Friday, August 21, 2009

The Year Was 1861: Where Was Your Family?

The year was 1861 and in addition to Kansas joining the United States as a free state, the territories of Dakota, Nevada and Arizona were all formed, even as the Confederate States of Mississippi, Florida, Alabama, Georgia, Louisiana, Texas, Virginia, Arkansas, North Carolina, Tennessee, Missouri, and Kentucky followed South Carolina in seceding from the Union.
The Confederacy was taking shape, and before Abraham Lincoln even took the oath of office, Jefferson Davis had been sworn in as the president of the Confederacy.
As the president-elect made his way to Washington on the now-famous train trip, conspirators in Baltimore were planning to assassinate him as he passed through that city. Fortunately, the famous detective Allan Pinkerton had several agents who had infiltrated some of the more inflammatory elements of Baltimore society and were able to relay the details of the plot to President Lincoln and convince him to alter his plans. After fulfilling his engagement in Harrisburg, Lincoln was secretly conveyed to an earlier train that would pass through Baltimore safely the night before his scheduled arrival. As an added precaution, before he left Harrisburg, at Pinkerton’s insistence, telegraph communications from Harrisburg were cut off until Lincoln’s safe arrival in the capital to preclude the possibility that the change in plans be passed on to the assassins.

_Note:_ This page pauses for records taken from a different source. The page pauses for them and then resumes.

-- ==== Sys2Proof/Machine/Jump.lean ====
section
/-! DEFINITION. The jumps (`42_jump.md` R190 to R243). A jump writes `pc` and nothing else, and never faults on its
target (R195, R196). -/

namespace Sys2Proof.Machine

/-- The end of a conditional jump: to the target where the condition held, else to the next slot (R191). -/
def branch (s : State) (taken : Bool) (off : Off) : State :=
  if taken then jumpTo s off else advance s 1

/-- The unconditional jump (R191, R199): no register is read. -/
def jumpAlways (off : Off) (s : State) : Except Fault State := .ok (jumpTo s off)

/-- A conditional jump of class `BPF_JMP` (R190, R192): both operands are read, taken or not. -/
def jump64 (c : Cond) (dst : Reg) (b : Source) (off : Off) (s : State) : Except Fault State := do
  let x ← first64 s dst
  let y ← source64 s b
  return branch s (c.holds x y) off

/-- A conditional jump of class `BPF_JMP32`: it compares the low halves (R192, R194). -/
def jump32 (c : Cond) (dst : Reg) (b : Source) (off : Off) (s : State) : Except Fault State := do
  let x ← first32 s dst
  let y ← source32 s b
  return branch s (c.holds x y) off

/-- R199 `ja`: `pc <- pc + 1 + s_16(offset)`. -/
def execJa (off : Off) (s : State) : Host.Outcome State Fault Refusal :=
  attempt (.ja off) s (jumpAlways off)

/-- R200 `jeq_k`: taken if `A = B`, 64 bits, immediate source. -/
def execJeqK (dst : Reg) (imm : Imm) (off : Off) (s : State) : Host.Outcome State Fault Refusal :=
  attempt (.jeqK dst imm off) s (jump64 .eq dst (.k imm) off)

/-- R201 `jeq_x`: taken if `A = B`, 64 bits, register source. -/
def execJeqX (dst src : Reg) (off : Off) (s : State) : Host.Outcome State Fault Refusal :=
  attempt (.jeqX dst src off) s (jump64 .eq dst (.x src) off)

/-- R202 `jeq32_k`: taken if `A = B`, 32 bits, immediate source. -/
def execJeq32K (dst : Reg) (imm : Imm) (off : Off) (s : State) : Host.Outcome State Fault Refusal :=
  attempt (.jeq32K dst imm off) s (jump32 .eq dst (.k imm) off)

/-- R203 `jeq32_x`: taken if `A = B`, 32 bits, register source. -/
def execJeq32X (dst src : Reg) (off : Off) (s : State) : Host.Outcome State Fault Refusal :=
  attempt (.jeq32X dst src off) s (jump32 .eq dst (.x src) off)

/-- R204 `jgt_k`: taken if `u(A) > u(B)`, 64 bits, immediate source. -/
def execJgtK (dst : Reg) (imm : Imm) (off : Off) (s : State) : Host.Outcome State Fault Refusal :=
  attempt (.jgtK dst imm off) s (jump64 .gt dst (.k imm) off)

/-- R205 `jgt_x`: taken if `u(A) > u(B)`, 64 bits, register source. -/
def execJgtX (dst src : Reg) (off : Off) (s : State) : Host.Outcome State Fault Refusal :=
  attempt (.jgtX dst src off) s (jump64 .gt dst (.x src) off)

/-- R206 `jgt32_k`: taken if `u(A) > u(B)`, 32 bits, immediate source. -/
def execJgt32K (dst : Reg) (imm : Imm) (off : Off) (s : State) : Host.Outcome State Fault Refusal :=
  attempt (.jgt32K dst imm off) s (jump32 .gt dst (.k imm) off)

/-- R207 `jgt32_x`: taken if `u(A) > u(B)`, 32 bits, register source. -/
def execJgt32X (dst src : Reg) (off : Off) (s : State) : Host.Outcome State Fault Refusal :=
  attempt (.jgt32X dst src off) s (jump32 .gt dst (.x src) off)

/-- R208 `jge_k`: taken if `u(A) >= u(B)`, 64 bits, immediate source. -/
def execJgeK (dst : Reg) (imm : Imm) (off : Off) (s : State) : Host.Outcome State Fault Refusal :=
  attempt (.jgeK dst imm off) s (jump64 .ge dst (.k imm) off)

/-- R209 `jge_x`: taken if `u(A) >= u(B)`, 64 bits, register source. -/
def execJgeX (dst src : Reg) (off : Off) (s : State) : Host.Outcome State Fault Refusal :=
  attempt (.jgeX dst src off) s (jump64 .ge dst (.x src) off)

/-- R210 `jge32_k`: taken if `u(A) >= u(B)`, 32 bits, immediate source. -/
def execJge32K (dst : Reg) (imm : Imm) (off : Off) (s : State) : Host.Outcome State Fault Refusal :=
  attempt (.jge32K dst imm off) s (jump32 .ge dst (.k imm) off)

/-- R211 `jge32_x`: taken if `u(A) >= u(B)`, 32 bits, register source. -/
def execJge32X (dst src : Reg) (off : Off) (s : State) : Host.Outcome State Fault Refusal :=
  attempt (.jge32X dst src off) s (jump32 .ge dst (.x src) off)

/-- R212 `jset_k`: taken if `A & B` is not zero, 64 bits, immediate source. -/
def execJsetK (dst : Reg) (imm : Imm) (off : Off) (s : State) : Host.Outcome State Fault Refusal :=
  attempt (.jsetK dst imm off) s (jump64 .set dst (.k imm) off)

/-- R213 `jset_x`: taken if `A & B` is not zero, 64 bits, register source. -/
def execJsetX (dst src : Reg) (off : Off) (s : State) : Host.Outcome State Fault Refusal :=
  attempt (.jsetX dst src off) s (jump64 .set dst (.x src) off)

/-- R214 `jset32_k`: taken if `A & B` is not zero, 32 bits, immediate source. -/
def execJset32K (dst : Reg) (imm : Imm) (off : Off) (s : State) : Host.Outcome State Fault Refusal :=
  attempt (.jset32K dst imm off) s (jump32 .set dst (.k imm) off)

/-- R215 `jset32_x`: taken if `A & B` is not zero, 32 bits, register source. -/
def execJset32X (dst src : Reg) (off : Off) (s : State) : Host.Outcome State Fault Refusal :=
  attempt (.jset32X dst src off) s (jump32 .set dst (.x src) off)

/-- R216 `jne_k`: taken if `A != B`, 64 bits, immediate source. -/
def execJneK (dst : Reg) (imm : Imm) (off : Off) (s : State) : Host.Outcome State Fault Refusal :=
  attempt (.jneK dst imm off) s (jump64 .ne dst (.k imm) off)

/-- R217 `jne_x`: taken if `A != B`, 64 bits, register source. -/
def execJneX (dst src : Reg) (off : Off) (s : State) : Host.Outcome State Fault Refusal :=
  attempt (.jneX dst src off) s (jump64 .ne dst (.x src) off)

/-- R218 `jne32_k`: taken if `A != B`, 32 bits, immediate source. -/
def execJne32K (dst : Reg) (imm : Imm) (off : Off) (s : State) : Host.Outcome State Fault Refusal :=
  attempt (.jne32K dst imm off) s (jump32 .ne dst (.k imm) off)

/-- R219 `jne32_x`: taken if `A != B`, 32 bits, register source. -/
def execJne32X (dst src : Reg) (off : Off) (s : State) : Host.Outcome State Fault Refusal :=
  attempt (.jne32X dst src off) s (jump32 .ne dst (.x src) off)

/-- R220 `jsgt_k`: taken if `s(A) > s(B)`, 64 bits, immediate source. -/
def execJsgtK (dst : Reg) (imm : Imm) (off : Off) (s : State) : Host.Outcome State Fault Refusal :=
  attempt (.jsgtK dst imm off) s (jump64 .sgt dst (.k imm) off)

/-- R221 `jsgt_x`: taken if `s(A) > s(B)`, 64 bits, register source. -/
def execJsgtX (dst src : Reg) (off : Off) (s : State) : Host.Outcome State Fault Refusal :=
  attempt (.jsgtX dst src off) s (jump64 .sgt dst (.x src) off)

/-- R222 `jsgt32_k`: taken if `s(A) > s(B)`, 32 bits, immediate source. -/
def execJsgt32K (dst : Reg) (imm : Imm) (off : Off) (s : State) : Host.Outcome State Fault Refusal :=
  attempt (.jsgt32K dst imm off) s (jump32 .sgt dst (.k imm) off)

/-- R223 `jsgt32_x`: taken if `s(A) > s(B)`, 32 bits, register source. -/
def execJsgt32X (dst src : Reg) (off : Off) (s : State) : Host.Outcome State Fault Refusal :=
  attempt (.jsgt32X dst src off) s (jump32 .sgt dst (.x src) off)

/-- R224 `jsge_k`: taken if `s(A) >= s(B)`, 64 bits, immediate source. -/
def execJsgeK (dst : Reg) (imm : Imm) (off : Off) (s : State) : Host.Outcome State Fault Refusal :=
  attempt (.jsgeK dst imm off) s (jump64 .sge dst (.k imm) off)

/-- R225 `jsge_x`: taken if `s(A) >= s(B)`, 64 bits, register source. -/
def execJsgeX (dst src : Reg) (off : Off) (s : State) : Host.Outcome State Fault Refusal :=
  attempt (.jsgeX dst src off) s (jump64 .sge dst (.x src) off)

/-- R226 `jsge32_k`: taken if `s(A) >= s(B)`, 32 bits, immediate source. -/
def execJsge32K (dst : Reg) (imm : Imm) (off : Off) (s : State) : Host.Outcome State Fault Refusal :=
  attempt (.jsge32K dst imm off) s (jump32 .sge dst (.k imm) off)

/-- R227 `jsge32_x`: taken if `s(A) >= s(B)`, 32 bits, register source. -/
def execJsge32X (dst src : Reg) (off : Off) (s : State) : Host.Outcome State Fault Refusal :=
  attempt (.jsge32X dst src off) s (jump32 .sge dst (.x src) off)

/-- R228 `jlt_k`: taken if `u(A) < u(B)`, 64 bits, immediate source. -/
def execJltK (dst : Reg) (imm : Imm) (off : Off) (s : State) : Host.Outcome State Fault Refusal :=
  attempt (.jltK dst imm off) s (jump64 .lt dst (.k imm) off)

/-- R229 `jlt_x`: taken if `u(A) < u(B)`, 64 bits, register source. -/
def execJltX (dst src : Reg) (off : Off) (s : State) : Host.Outcome State Fault Refusal :=
  attempt (.jltX dst src off) s (jump64 .lt dst (.x src) off)

/-- R230 `jlt32_k`: taken if `u(A) < u(B)`, 32 bits, immediate source. -/
def execJlt32K (dst : Reg) (imm : Imm) (off : Off) (s : State) : Host.Outcome State Fault Refusal :=
  attempt (.jlt32K dst imm off) s (jump32 .lt dst (.k imm) off)

/-- R231 `jlt32_x`: taken if `u(A) < u(B)`, 32 bits, register source. -/
def execJlt32X (dst src : Reg) (off : Off) (s : State) : Host.Outcome State Fault Refusal :=
  attempt (.jlt32X dst src off) s (jump32 .lt dst (.x src) off)

/-- R232 `jle_k`: taken if `u(A) <= u(B)`, 64 bits, immediate source. -/
def execJleK (dst : Reg) (imm : Imm) (off : Off) (s : State) : Host.Outcome State Fault Refusal :=
  attempt (.jleK dst imm off) s (jump64 .le dst (.k imm) off)

/-- R233 `jle_x`: taken if `u(A) <= u(B)`, 64 bits, register source. -/
def execJleX (dst src : Reg) (off : Off) (s : State) : Host.Outcome State Fault Refusal :=
  attempt (.jleX dst src off) s (jump64 .le dst (.x src) off)

/-- R234 `jle32_k`: taken if `u(A) <= u(B)`, 32 bits, immediate source. -/
def execJle32K (dst : Reg) (imm : Imm) (off : Off) (s : State) : Host.Outcome State Fault Refusal :=
  attempt (.jle32K dst imm off) s (jump32 .le dst (.k imm) off)

/-- R235 `jle32_x`: taken if `u(A) <= u(B)`, 32 bits, register source. -/
def execJle32X (dst src : Reg) (off : Off) (s : State) : Host.Outcome State Fault Refusal :=
  attempt (.jle32X dst src off) s (jump32 .le dst (.x src) off)

/-- R236 `jslt_k`: taken if `s(A) < s(B)`, 64 bits, immediate source. -/
def execJsltK (dst : Reg) (imm : Imm) (off : Off) (s : State) : Host.Outcome State Fault Refusal :=
  attempt (.jsltK dst imm off) s (jump64 .slt dst (.k imm) off)

/-- R237 `jslt_x`: taken if `s(A) < s(B)`, 64 bits, register source. -/
def execJsltX (dst src : Reg) (off : Off) (s : State) : Host.Outcome State Fault Refusal :=
  attempt (.jsltX dst src off) s (jump64 .slt dst (.x src) off)

/-- R238 `jslt32_k`: taken if `s(A) < s(B)`, 32 bits, immediate source. -/
def execJslt32K (dst : Reg) (imm : Imm) (off : Off) (s : State) : Host.Outcome State Fault Refusal :=
  attempt (.jslt32K dst imm off) s (jump32 .slt dst (.k imm) off)

/-- R239 `jslt32_x`: taken if `s(A) < s(B)`, 32 bits, register source. -/
def execJslt32X (dst src : Reg) (off : Off) (s : State) : Host.Outcome State Fault Refusal :=
  attempt (.jslt32X dst src off) s (jump32 .slt dst (.x src) off)

/-- R240 `jsle_k`: taken if `s(A) <= s(B)`, 64 bits, immediate source. -/
def execJsleK (dst : Reg) (imm : Imm) (off : Off) (s : State) : Host.Outcome State Fault Refusal :=
  attempt (.jsleK dst imm off) s (jump64 .sle dst (.k imm) off)

/-- R241 `jsle_x`: taken if `s(A) <= s(B)`, 64 bits, register source. -/
def execJsleX (dst src : Reg) (off : Off) (s : State) : Host.Outcome State Fault Refusal :=
  attempt (.jsleX dst src off) s (jump64 .sle dst (.x src) off)

/-- R242 `jsle32_k`: taken if `s(A) <= s(B)`, 32 bits, immediate source. -/
def execJsle32K (dst : Reg) (imm : Imm) (off : Off) (s : State) : Host.Outcome State Fault Refusal :=
  attempt (.jsle32K dst imm off) s (jump32 .sle dst (.k imm) off)

/-- R243 `jsle32_x`: taken if `s(A) <= s(B)`, 32 bits, register source. -/
def execJsle32X (dst src : Reg) (off : Off) (s : State) : Host.Outcome State Fault Refusal :=
  attempt (.jsle32X dst src off) s (jump32 .sle dst (.x src) off)

end Sys2Proof.Machine
end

For more information on the “Baltimore Plot,” see this article from Harper’s New Monthly Magazine, June 1868.
A little more than a month after President Lincoln took office, the first shots of the Civil War were fired when Confederate troops opened fire on Fort Sumter, where federal troops were stationed in Charleston Harbor.
As the war got underway, it became clear that money would be needed to fund the war and so legislation was passed creating the first income tax–3% on incomes more than $800. This tax was never put to use, but the following year, Congress passed follow-up legislation that placed a 3% tax on incomes be $600 and $10,000 and 5% on incomes greater than $10,000. It was increased in 1864 to 5% on incomes between $600 and $5,000, 7.5% for those earning between $5,000 and $10,000, and 10% for those making more than $10,000. The income tax was declared unconstitutional in 1872, but many of the Tax Assessments created by this brief income tax are now available online at Ancestry.com for members with a U.S. Deluxe membership. Click here to search and view images of the IRS Tax Assessment Lists at Ancestry.
While the United States was being torn apart by the Civil War, the Kingdom of Italy was unified under the rule of Victor Emanuel II in 1861. However, Rome remained under French protection and Venetia was under Austrian control.
In Edinburgh, Scotland, a tenement building suddenly collapsed trapping fifty people in the rubble. Thirty-five of the victims died, and just as rescuers were giving up hope a voice from the rubble cried out “Heave awa’ lads, I’m no dead yet!” The site is memorialized with a plaque that includes those words.

-Taken from ancestry.com

So where was your family in 1861? What were they doing?